[TASK INSTRUCTIONS]
Write out exactly what each line says, starting with the first line below and ending on the one with "of the part".
[[ INPUT DATA open ]]
-- ==== Sys2Proof/Laws/PerInstr.lean ====
section
/-! SUPPORT. For every instruction: its opcode's row makes it again from its fields. -/

namespace Sys2Proof.Laws.RowMakes

open Sys2Proof.Machine

/-- The row of an instruction's opcode, given the instruction's fields, makes that instruction; an event of the part
has no word, and so no field that could be ill-formed. -/
def Statement (i : Instr) : Prop :=
  match opcodeOf i with
  | none => wellFormed i = true
  | some (c, f) => c < 512 ∧ ∃ r, rowOf c = some r ∧ r.code = c ∧ r.make f = i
[[ INPUT DATA closed ]]
[SOLUTION TO THIS PROBLEM]
-- ==== Sys2Proof/Laws/PerInstr.lean ====
section
/-! SUPPORT. For every instruction: its opcode's row makes it again from its fields. -/

namespace Sys2Proof.Laws.RowMakes

open Sys2Proof.Machine

/-- The row of an instruction's opcode, given the instruction's fields, makes that instruction; an event of the part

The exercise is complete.